The historian Benedict Anderson writes about how Filipinos seem to have gone through a lobotomy, a removal of a part of the brain responsible for memory. The amnesia is selective of course; we leave out bits and pieces of our colonial history, and practically all of our precolonial past.
Most Filipinos know little about the precolonial era. In part, this is because of colonialism, both Spanish and American, and the way the precolonial period was depicted as a kind of Dark Age, of ignorant pagan natives running around naked. With the nationalist period of the 1970s, the pendulum swung to the other end as we romanticized the precolonial period in our search for The Authentic Filipino.
It is important, certainly, to go back to our precolonial period, but not to look for a pure Filipino culture.
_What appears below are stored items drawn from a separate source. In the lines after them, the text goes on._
-- ==== Sys2Proof/Laws/Store.lean ====
section
/-! SUPPORT. Laws of sparse stores: a read after a write, and that a write keeps the canonical form. -/

namespace Sys2Proof.Machine

variable {α : Type}

theorem sget_serase_ne (d : Nat → α) (m : List (Nat × α)) {k a : Nat} (h : a ≠ k) : sget d (serase m k) a = sget d m a := by
  induction m with
  | nil => rfl
  | cons p m ih =>
    obtain ⟨b, v⟩ := p
    by_cases hb : b = k
    · subst hb; simp [serase, sget, ih, Ne.symm h]
    · simp only [serase, hb, if_false, sget, ih]

theorem sget_serase_same (d : Nat → α) (m : List (Nat × α)) (k : Nat) : sget d (serase m k) k = d k := by
  induction m with
  | nil => rfl
  | cons p m ih =>
    obtain ⟨b, v⟩ := p
    by_cases hb : b = k <;> simp [serase, sget, hb, ih]

theorem serase_keys (m : List (Nat × α)) (k : Nat) : ∀ p ∈ serase m k, p ∈ m ∧ p.1 ≠ k := by
  induction m with
  | nil => simp [serase]
  | cons p m ih =>
    obtain ⟨b, v⟩ := p
    by_cases hb : b = k
    · simp only [serase, hb, if_true]; intro q hq; exact ⟨.tail _ (ih q hq).1, (ih q hq).2⟩
    · simp only [serase, hb, if_false, List.mem_cons]
      rintro q (rfl | hq)
      · exact ⟨.inl rfl, hb⟩
      · exact ⟨.inr (ih q hq).1, (ih q hq).2⟩

theorem sget_sinsert (d : Nat → α) (m : List (Nat × α)) (k a : Nat) (v : α) (h : ∀ p ∈ m, p.1 ≠ k) :
    sget d (sinsert m k v) a = if a = k then v else sget d m a := by
  induction m with
  | nil => by_cases ha : a = k <;> simp [sinsert, sget, ha, Ne.symm]
  | cons p m ih =>
    obtain ⟨b, w⟩ := p
    have hb : b ≠ k := h (b, w) (by simp)
    have ih := ih fun q hq => h q (by simp [hq])
    by_cases hk : k < b
    · simp only [sinsert, hk, if_true, sget]
      by_cases ha : a = k
      · simp [ha]
      · simp [ha, Ne.symm ha]
    · simp only [sinsert, hk, if_false, sget, ih]
      by_cases ha : a = k
      · subst ha; simp [hb]
      · simp [ha]

variable [DecidableEq α]

/-- A read of the key written gives the value written. -/
@[simp] theorem sget_sput_same (d : Nat → α) (m : List (Nat × α)) (k : Nat) (v : α) : sget d (sput d m k v) k = v := by
  unfold sput
  split
  · next h => rw [sget_serase_same, h]
  · rw [sget_sinsert _ _ _ _ _ fun p hp => (serase_keys m k p hp).2]; simp

/-- A write leaves every other key alone. -/
theorem sget_sput_ne (d : Nat → α) (m : List (Nat × α)) {k a : Nat} (v : α) (h : a ≠ k) : sget d (sput d m k v) a = sget d m a := by
  unfold sput
  split
  · exact sget_serase_ne d m h
  · rw [sget_sinsert _ _ _ _ _ fun p hp => (serase_keys m k p hp).2]; simp [h, sget_serase_ne d m h]

/-- A read after a write, both cases. -/
theorem sget_sput (d : Nat → α) (m : List (Nat × α)) (k a : Nat) (v : α) :
    sget d (sput d m k v) a = if a = k then v else sget d m a := by
  by_cases h : a = k
  · subst h; simp
  · simp [h, sget_sput_ne d m v h]

/-! ### The canonical form -/

omit [DecidableEq α] in
theorem srising_cons {a : Nat} {v : α} {m : List (Nat × α)} : srising ((a, v) :: m) = true ↔ (∀ p ∈ m, a < p.1) ∧ srising m = true := by
  induction m generalizing a v with
  | nil => simp [srising]
  | cons p m ih =>
    obtain ⟨b, w⟩ := p
    simp only [srising, Bool.and_eq_true, decide_eq_true_eq, List.mem_cons, forall_eq_or_imp]
    constructor
    · rintro ⟨h, hr⟩
      exact ⟨⟨h, fun q hq => Nat.lt_trans h ((ih.1 hr).1 q hq)⟩, hr⟩
    · rintro ⟨⟨h, -⟩, hr⟩
      exact ⟨h, hr⟩

theorem sproper_iff {d : Nat → α} {m : List (Nat × α)} : sproper d m = true ↔ ∀ p ∈ m, p.2 ≠ d p.1 := by
  induction m with
  | nil => simp [sproper]
  | cons p m ih => obtain ⟨k, v⟩ := p; simp [sproper, ih]

/-- The canonical form: keys strictly rising, and no entry at its default. -/
theorem swf_iff {d : Nat → α} {m : List (Nat × α)} : swf d m = true ↔ srising m = true ∧ ∀ p ∈ m, p.2 ≠ d p.1 := by
  simp [swf, sproper_iff]

omit [DecidableEq α] in
theorem srising_serase {m : List (Nat × α)} (k : Nat) (h : srising m = true) : srising (serase m k) = true := by
  induction m with
  | nil => rfl
  | cons p m ih =>
    obtain ⟨b, v⟩ := p
    obtain ⟨h1, h2⟩ := srising_cons.1 h
    by_cases hb : b = k
    · simpa [serase, hb] using ih h2
    · simp only [serase, hb, if_false]
      exact srising_cons.2 ⟨fun q hq => h1 q (serase_keys m k q hq).1, ih h2⟩

omit [DecidableEq α] in
theorem mem_sinsert {m : List (Nat × α)} {k : Nat} {v : α} {p : Nat × α} : p ∈ sinsert m k v → p = (k, v) ∨ p ∈ m := by
  induction m with
  | nil => simp [sinsert]
  | cons q m ih =>
    obtain ⟨b, w⟩ := q
    by_cases hk : k < b
    · simp [sinsert, hk]
    · simp only [sinsert, hk, if_false, List.mem_cons]
      rintro (h | h)
      · exact .inr (.inl h)
      · exact (ih h).imp_right .inr

omit [DecidableEq α] in
theorem srising_sinsert {m : List (Nat × α)} {k : Nat} {v : α} (h : srising m = true) (hk : ∀ p ∈ m, p.1 ≠ k) :
    srising (sinsert m k v) = true := by
  induction m with
  | nil => rfl
  | cons q m ih =>
    obtain ⟨b, w⟩ := q
    obtain ⟨h1, h2⟩ := srising_cons.1 h
    by_cases hb : k < b
    · simp only [sinsert, hb, if_true]
      refine srising_cons.2 ⟨?_, h⟩
      rintro p (_ | ⟨_, hp⟩)
      · exact hb
      · exact Nat.lt_trans hb (h1 p hp)
    · simp only [sinsert, hb, if_false]
      refine srising_cons.2 ⟨fun p hp => ?_, ih h2 fun p hp => hk p (by simp [hp])⟩
      rcases mem_sinsert hp with rfl | hp
      · have := hk (b, w) (by simp); simp only at this ⊢; omega
      · exact h1 p hp

/-- A write keeps the canonical form. -/
theorem swf_sput {d : Nat → α} {m : List (Nat × α)} (k : Nat) (v : α) (h : swf d m = true) : swf d (sput d m k v) = true := by
  obtain ⟨h1, h2⟩ := swf_iff.1 h
  have hk := fun p hp => (serase_keys m k p hp).2
  have he : ∀ p ∈ serase m k, p.2 ≠ d p.1 := fun p hp => h2 p (serase_keys m k p hp).1
  unfold sput
  split
  · exact swf_iff.2 ⟨srising_serase k h1, he⟩
  · next hv =>
    refine swf_iff.2 ⟨srising_sinsert (srising_serase k h1) hk, fun p hp => ?_⟩
    rcases mem_sinsert hp with rfl | hp
    · exact hv
    · exact he p hp

omit [DecidableEq α] in
theorem srising_filter {m : List (Nat × α)} (q : Nat × α → Bool) (h : srising m = true) : srising (m.filter q) = true := by
  induction m with
  | nil => rfl
  | cons p m ih =>
    obtain ⟨h1, h2⟩ := srising_cons.1 h
    by_cases hq : q p
    · rw [List.filter_cons_of_pos hq]
      exact srising_cons.2 ⟨fun x hx => h1 x (List.mem_filter.1 hx).1, ih h2⟩
    · rw [List.filter_cons_of_neg hq]; exact ih h2

/-- Forgetting entries keeps the canonical form. -/
theorem swf_filter {d : Nat → α} {m : List (Nat × α)} (q : Nat × α → Bool) (h : swf d m = true) : swf d (m.filter q) = true := by
  obtain ⟨h1, h2⟩ := swf_iff.1 h
  exact swf_iff.2 ⟨srising_filter q h1, fun p hp => h2 p (List.mem_filter.1 hp).1⟩

/-- The canonical form does not depend on the default of keys that are not listed. -/
theorem swf_default {d e : Nat → α} {m : List (Nat × α)} (he : ∀ p ∈ m, d p.1 = e p.1) (h : swf d m = true) : swf e m = true := by
  obtain ⟨h1, h2⟩ := swf_iff.1 h
  exact swf_iff.2 ⟨h1, fun p hp => he p hp ▸ h2 p hp⟩

omit [DecidableEq α] in
/-- A listed entry is what its key reads as. -/
theorem sget_eq_of_mem {d : Nat → α} {m : List (Nat × α)} (h : srising m = true) {k : Nat} {v : α} (hm : (k, v) ∈ m) : sget d m k = v := by
  induction m with
  | nil => cases hm
  | cons p m ih =>
    obtain ⟨b, w⟩ := p
    obtain ⟨h1, h2⟩ := srising_cons.1 h
    rcases List.mem_cons.1 hm with h3 | h3
    · cases h3; simp [sget]
    · have : b ≠ k := fun e => absurd (h1 _ h3) (by simp [e])
      simp [sget, this, ih h2 h3]

/-- What every turn of forN keeps, forN keeps. -/
theorem forN_keeps {σ : Type} {P : σ → Prop} (n : Nat) {f : Nat → σ → σ} (hf : ∀ i s, P s → P (f i s)) {s : σ} (h : P s) : P (forN n f s) := by
  induction n with
  | zero => exact h
  | succ n ih => exact hf n _ ih

end Sys2Proof.Machine
end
In the first place, the “Filipino” did not come into existence until the 19th century, and initially, it was a term reserved for Spaniards born in the Philippines. Later, it was expropriated by Rizal and other ilustrados, the illuminated bourgeoisie, who could see a Filipino as a loyal subject of Spain.
The roots of what we call Filipino culture today do date back to the precolonial period, and there is still much to do here around archaeology, anthropology, and linguistics to reconstruct that period. But what we have so far is already fascinating, including the way it reflects how our cultures were constantly being hybridized during that time.
There is a persistent myth — unfortunately propagated by early anthropologists — that Philippine culture evolved out of several “waves” of migrants: the Negritos, the Indonesians, the Malays, with suggestions that each wave came in and transplanted, in toto, a whole culture superior to the previous one. This image of our cultural past became even more colorful with stories of the 10 datus of Panay and the Kalantiaw Code, an elaborate if not rather sadistic prescription of punishments for various crimes supposedly formulated by some great datu, possibly of the “Malay” wave.
Kalantiaw and the 10 datus have since been proven to be fabricated, although the Philippine government discontinued its Order of Kalantiaw award only in 2003. The wave theory is no longer accepted by most anthropologists and historians, and is now seen as simplistic, even racist, with its insinuations of “superior” and “inferior” cultures. Filipino culture(s) is an amalgam, the result of different cultures interacting with each other, rather than distinct pre-assembled waves.